Steve Jones, the only player under par for the tournament besides Lehman and the only one of the leading 18 players after 36 holes to break par yesterday, got there with a birdie on No. 18. It was one of only four birdies yesterday at the 465-yard uphill par-4, which has been the hardest hole throughout, and Jones said it felt like an eagle.

"It's an easy hole to bogey," said Jones, a four-time winner in the 1980s who couldn't swing a club for 17 months after a Nov. 1991 dirt bike accident in which he injured his left hand.

"Two years after that, my left ring finger was feeling pretty good," Jones said, "before I went out in my backyard to rip up my [synthetic] putting green. While I was trying to save $300 doing it myself, I strained my index finger. Next morning I couldn't move it. I told myself I'm not taking another two years to heal, so I went from a regular Vardon grip to a reverse overlap.

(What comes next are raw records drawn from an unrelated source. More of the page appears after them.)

-- ==== Sys2Proof/Tests/Slice0.lean ====
section
/-!
SUPPORT. Tests: a term that each check of WellFormed refuses, worked figures of the manual, and for every statement
operands and a state that meet its hypotheses.
-/

namespace Sys2Proof.Tests

open Sys2Proof Sys2Proof.Machine

set_option maxRecDepth 20000
set_option Elab.async false

/-- A device in mode `m` with start-up done, management session 1 open, and fields set. -/
def dev (m : Nat) (l : List (Fld × Nat)) : State :=
  l.foldl (fun (t : State) e => t.set e.1 e.2)
    ({ State.reset with sys := { boot := .done }, cmd := { sessions := [{ id := 1, mgmt := true, tenant := 0, depth := 16 }] } }.set SYS_MODE_MODE m)

/-- Management session 1. -/
abbrev mgmt : Path := .session 1

/-- A device whose control engine visits five slots for pickup 0: focus, tracking, tilt, read power and aberration. -/
def servo (m : Nat) (l : List (Fld × Nat)) : State :=
  let page (t : State) (k : Nat) (out : Nat) : State :=
    (((t.set (CE_PAGE_TYPE k) 1).set (CE_PAGE_SP_SRC k) 1).set (CE_PAGE_HOLD_EN k) 1).set (CE_PAGE_OUT_SEL k) out
  l.foldl (fun (t : State) e => t.set e.1 e.2)
    (page (page (page (page (page ((dev m []).set CE_SCHED_LEN_LEN 5) 0 0) 1 1) 2 2) 3 0x18) 4 0x20)

/-- A unit. -/
def u7 : UnitId := { tenant := 1, key := 7, ver := 1, unit := 0 }

/-- Disc 3 is clamped in station 0. -/
def disc3 : List (Fld × Nat) := [(MAG_STAT_CLAMP_0, 1), (MAG_STN_SRC_VALID_0, 1), (MAG_STN_SRC_SLOT_0, 3), (SYS_STAT_CAL_STN_0, 1)]

/-- A servo field of turn 7, layer 0, read on its track: its channel bits, and the slanted marks of pairs A and B 29 and 11 bits from
their references. -/
def field7 : FieldRead := { bits := 0xCCCE3C555555565556, dA := 464, dB := 176, field := 5 }

/-- The bytes before the digest of an index frame of domain 1 that carries no record. -/
def head7 : List Byte := magic 'I' ++ [0, 1] ++ List.replicate 18 0 ++ [1] ++ List.replicate 4007 0

/-- An index frame of domain 1. -/
def indexed7 : List Byte := head7 ++ toBytes 32 ((Config.shake256 head7).toNat % 2 ^ 256)

theorem head7_length : head7.length = 4032 := by
  simp only [head7, magic, List.length_append, List.length_replicate, List.length_cons, List.length_nil]

theorem indexed7_valid : copyValid 'I' 0xFC0 indexed7 = true := by
  have h1 : indexed7.take 4032 = head7 := by simp [indexed7, ← head7_length]
  have h2 : indexed7.drop 4032 = toBytes 32 ((Config.shake256 head7).toNat % 2 ^ 256) := by simp [indexed7, ← head7_length]
  have h3 : indexed7.take 4 = magic 'I' := by rfl
  have h4 : (indexed7.drop 4).take 2 = toBytes 2 0x100 := by rfl
  simp only [copyValid, h1, h2, h3, h4, beq_self_eq_true, Bool.true_and]
  simp [toBytes]

/-- It stands first in its index area. -/
def seen7 : FrameSeen := { frame := 49536, payload := indexed7 }

/-- A disc of domain 1. -/
def foreign7 : DiscFound := { layers := [{ reads := [seen7] }] }

theorem seen7_index : idxKept [seen7] = [seen7] := by
  have h1 : seenIndex seen7 = true := indexed7_valid
  have h2 : seenSorted [seen7] = [seen7] := by rfl
  have h3 : idxPositions [seen7] = 1 := by rfl
  have h4 : seen7.frame.toNat = 49536 := by rfl
  simp [idxKept, idxFrames, h1, h2, h3, h4]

"Lo and behold, here I am."

Jim Furyk of Manheim, Pa., was 3-under for the day before he bogeyed three of the last five holes. He settled for a 70, and is 1-over.

No dough for Tiger . . . yet

Tiger Woods, who is backing off of his previous stance that he has no interest in turning pro this year, has some work to do if he's going to be the low amateur.

Woods opened with a 76, made the cut thanks to a 69 in the second round, but fell back again yesterday with a 77. He's 12-over for the tournament, four strokes back of Randy Leen. Leen, of Dayton, Ohio, was the last player to make the field, getting a spot when Fred Couples withdrew with a bad back.

Woods will attempt to become the first man ever to win three straight U.S. Amateur titles in August, at Pumpkin Ridge in Cornelius, Ore. He's entered in the Milwaukee Open and the Quad City Classic in September, and a win would give him a two-year exemption on the PGA Tour, which could induce him to pass on his last two years at Stanford and turn pro.

Miscellaneous

Jack Nicklaus, appearing in his 40th straight U.S. Open and the 147th major of his career, was enthused by a 69, a score he has bettered only once in the Open in the 1990s. He's 5-over, seven strokes off the pace and confident that the leaders will come back to the pack. "I've played Oakland Hills since 1961, and it hasn't changed in 35 years," Nicklaus said. "Tomorrow [today] it won't be any easier."

Phil Mickelson never materialized as a contender. He bogeyed four of the first seven holes yesterday and finished with a 73. He's 10-over for the tournament.

Bill Murchison (8-over), a member of the Nike Tour who qualified out of the sectional at Woodmont Country Club in Rockville, brought his family to his second U.S. Open, and the traveling party is growing. His wife, Karen, is pregnant with their ninth child.